This is no small thing. I would think we would want all those guys showing up for work and not deciding to be no-shows cuz the boss said in their hearing that the place was shutting down soon! You know. Just in case!
On a side note. Or not so side. How much time do we waste with the 'negative' comments? How much do we believe our own mantra when in all truth it might be blarney (and probably is) and makes less than stellar use of the time and opportunity given to us by God for this really quick and very few laps around the Sun? 
I would think cherishing the time and not belittling it might be wiser.
So....I have decided to keep this lady at the forefront if nothing else, in honor of her example. If I am only half-way thru my Journey...and how do I know I am not? Then, no more 'running out of time' statements. No more, 'I missed that window' and 'that ship has sailed'. And no more, "well, I'm old so I probably can't learn that..." because you know, as long as you're here, you may as well make the best use of the Time given you. Learning is what this trip is all about, I wager. At least a large bit.
And without letting that press the life out of things:) surely, we've learned or are learning by now that taking those moments that come swiftly one right after the other are quite worth living right smack dab in the middle of every single day!                                




















Monday, November 5, 2012

So, I'm outside getting a breath of fresh air and feeling the life it infuses into my thinking and I am back at Ann's book. Wondering....
What if when we 'get home' if we discover how precious this whole thing has been? The journey itself. The things. The people. The magic moments. The ups and downs. The tough runs and the miracles.
What if He intended for all of it...or...it actually IS precious...?
Each and every single thing, each and every leaf, blade of grass, star in the sky, moment with any other breathing creature--family, friends, pets, every up or Not relationship, the hard stuff, the easy stuff, the hard stuff...um, I said that. Anyway, what if it's ALL special; Precious?
I mean. My word, folks.
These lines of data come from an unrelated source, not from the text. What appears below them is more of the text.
/-- A GROUP_CREATE whose member table is being read (R187). -/
structure Create where
  qn : Nat
  entry : Nat
  desc : Nat
  frags : List (Nat × Nat)
  rights : Nat
  /-- when its join times out: measured from the start of the command (R188) -/
  joinBy : Nat
  bytes : List Byte := []
deriving DecidableEq, Repr

/-- A group at this module. -/
structure Group where
  state : GroupState := .free
  gen : Nat := 0
  tenant : Nat := 0
  qn : Nat := 0
  /-- entry number and TCLASS of the GROUP_CREATE; `creating`: it has not retired -/
  entry : Nat := 0
  creating : Bool := false
  tclass : Nat := 0
  window : Nat := 0
  maxLen : Nat := 0
  exact : Bool := false
  deadline : Nat := 0
  /-- when the join times out, and when JOIN is due again -/
  joinBy : Nat := 0
  joinAt : Nat := 0
  members : List Nat := []
  /-- this module's children, level by level, each level ascending; its parent and the top root -/
  kids : List (List Nat) := []
  parent : Option Nat := none
  levels : Nat := 0
  top : Nat := 0
  digest : Nat := 0
  joined : List Nat := []
  joinSent : Bool := false
  reserved : Nat := 0
  stack : Nat := 0
  nextStep : Nat := 0
  steps : List Step := []
  kept : List KeptResult := []
  /-- at the top root: how many steps are decided OK, up to the highest -/
  decided : Nat := 0
  /-- the neighbours that this member has declared lost (R204) -/
  declared : List Nat := []
  /-- the loss that this member knows: lost member and reason -/
  lost : Option (Nat × Nat) := none
  /-- GROUP_BROKEN has been posted (R209); E as its DATA gives it -/
  told : Bool := false
  lastOk : Nat := 0
  /-- this member has declared a loss and waits for the decision (R205); GROUP_BROKEN is owed then -/
  undecided : Bool := false
  owes : Bool := false
  /-- when each tree neighbour counts as silent; when HEARTBEAT is due -/
  heard : SMap Nat := []
  beatAt : Nat := 0
deriving DecidableEq, Repr

/-- Cells of a released group that packets still reference (R208). -/
structure Transient where
  group : Nat
  gen : Nat
  /-- the stack that holds them -/
  stack : Nat
  bytes : Nat
deriving DecidableEq, Repr

/-- The collective engine. -/
structure Collective where
  groups : SMap Group := []
  creates : List Create := []
  transient : List Transient := []
  /-- squall marks counted on VC16 (R248) -/
  squallMarks : Nat := 0
deriving DecidableEq, Repr
/-! ### TU: translation (07_translation.md) -/

/-- The states of an address space (Table 07-2). -/
inductive AsState where
  | free | live | closing
deriving DecidableEq, Repr

/-- One address space. -/
structure AddrSpace where
  state : AsState := .free
  fn : Nat := 0
  tenant : Nat := 0
  eqn : Nat := 0
  failPolicy : Bool := false
  mark : Bool := false
  rights : Nat := 0
  root : Nat := 0
  /-- its function was reset or moved: it closes once its queues and regions are gone (Table 07-2) -/
  dying : Bool := false
  /-- MT of the last FAULT_TABLE_FULL (R228) -/
  fullAt : Option Nat := none
deriving DecidableEq, Repr

/-- A cached leaf: first page, pages covered, and the level-0 entry (R219, R220). -/
structure TlbSlot where
  asid : Nat
  page : Nat
  pages : Nat
  /-- the entry as read, its ADDR taken back to the first page of the slot -/
  entry : Nat
deriving DecidableEq, Repr

/-- A cached upper-level entry: level 3, 2 or 1, index prefix, entry (R221). -/
structure WalkSlot where
  asid : Nat
  level : Nat
  pfx : Nat
  entry : Nat
deriving DecidableEq, Repr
We pay big bucks for 1st person Everything video games so we can try new personalities, be brave in 2-D, find our imaginations fired up by 'safer' possibilities....read books, watch movies, tell stories, learn new things, re-learn old things....
But it is ALL part of our Journey thru Time and Space...
And every experience, idea, thought, feeling, is a unique one for each individual...and it is a One-time shot.
And what if every single tiny, big, or ordinary thing is and was intended to be Precious in terms of the Gift of being here?
The cool breeze on my face blows away the angst of the long day. I take a deep breath, breathe gratitude.
I go inside.

Saturday, July 21, 2012

So, if a life's experience is continually speaking thru the behaviors, speech and mannerisms of the owner, we are being....Being. Verb.
We try to teach our children even things that we fail at, keep trying, discoursing about and one day they grow up and look at us and realize the truth. We aren't perfect. For a time, everyone is almost relieved. The children because now they can stop with the Approval-thing. The 'rents because, well, the cat is out of the bag. So to speak.          
But His truth unerringly continues to nail me to the wall with it's directness and eloquence. It won't leave me alone and tho I don't want it to--a little taste goes a long ways and then too, nothing else ever satisfies....
But we know in our heart of hearts that they carry memories of us not as we would have them remember us. We would have all beauty and light...
But we say (if we are honest), with David in Psalms 73:22, "I was so foolish and ignorant--I must have seemed like a senseless animal to you."
Does His light ever shine past us into their lives...past who we were in tired, unyielded moments of brokenness? Will they see Him any clearer because we belong(ed) to Him? Will they remember us Choosing to be grateful and then our finding tiny places of joy that changed us on the inside? Will the tiny victories or small revelations be a part of the chink in the armor that breaks the whole thing wide open for them dazzling them with His Light?
Because that's what it's all about. 
If we live to have the space (again or maybe for the first time)to speak into 
their lives, will the light be able to peek out? Can they see it or feel it without forgiving us? Can we find a place to "be" and speak to each other? 
It seems like there is so much more going on here than meets the eye. It cannot all be for naught...If we are trusting that the Word does not return void from wherever it was sent, then there have to be workings of more depth going on than is humanly possible to see. Time is the 'dough rising' and cannot be rushed. The yeast is necessary; as is temperature and kneading. How can we know just what is needed and when....
I think parents grow up when they reach that point where they know or realize that having done our best, we are a guidepost that He is using. They are His workmanship. Not ours. 
I prayed for the strength (etc., etc.) to raise up the arrows in said quiver. (Oh yezohyezdidiever) Now for the grace to let the arrow fly gracefully with power out into the world where He will not let go of them...The grace to Let go and Let God...





















Sunday, June 3, 2012

I found myself thinking today--prompted by a phrase or two in an exceptional book I am happily in the middle of--about being loved. Now don't run off just yet. My whole reflection on StarSong is to move myself from one point of of looking at a thing to a complete other. And without changing subjects...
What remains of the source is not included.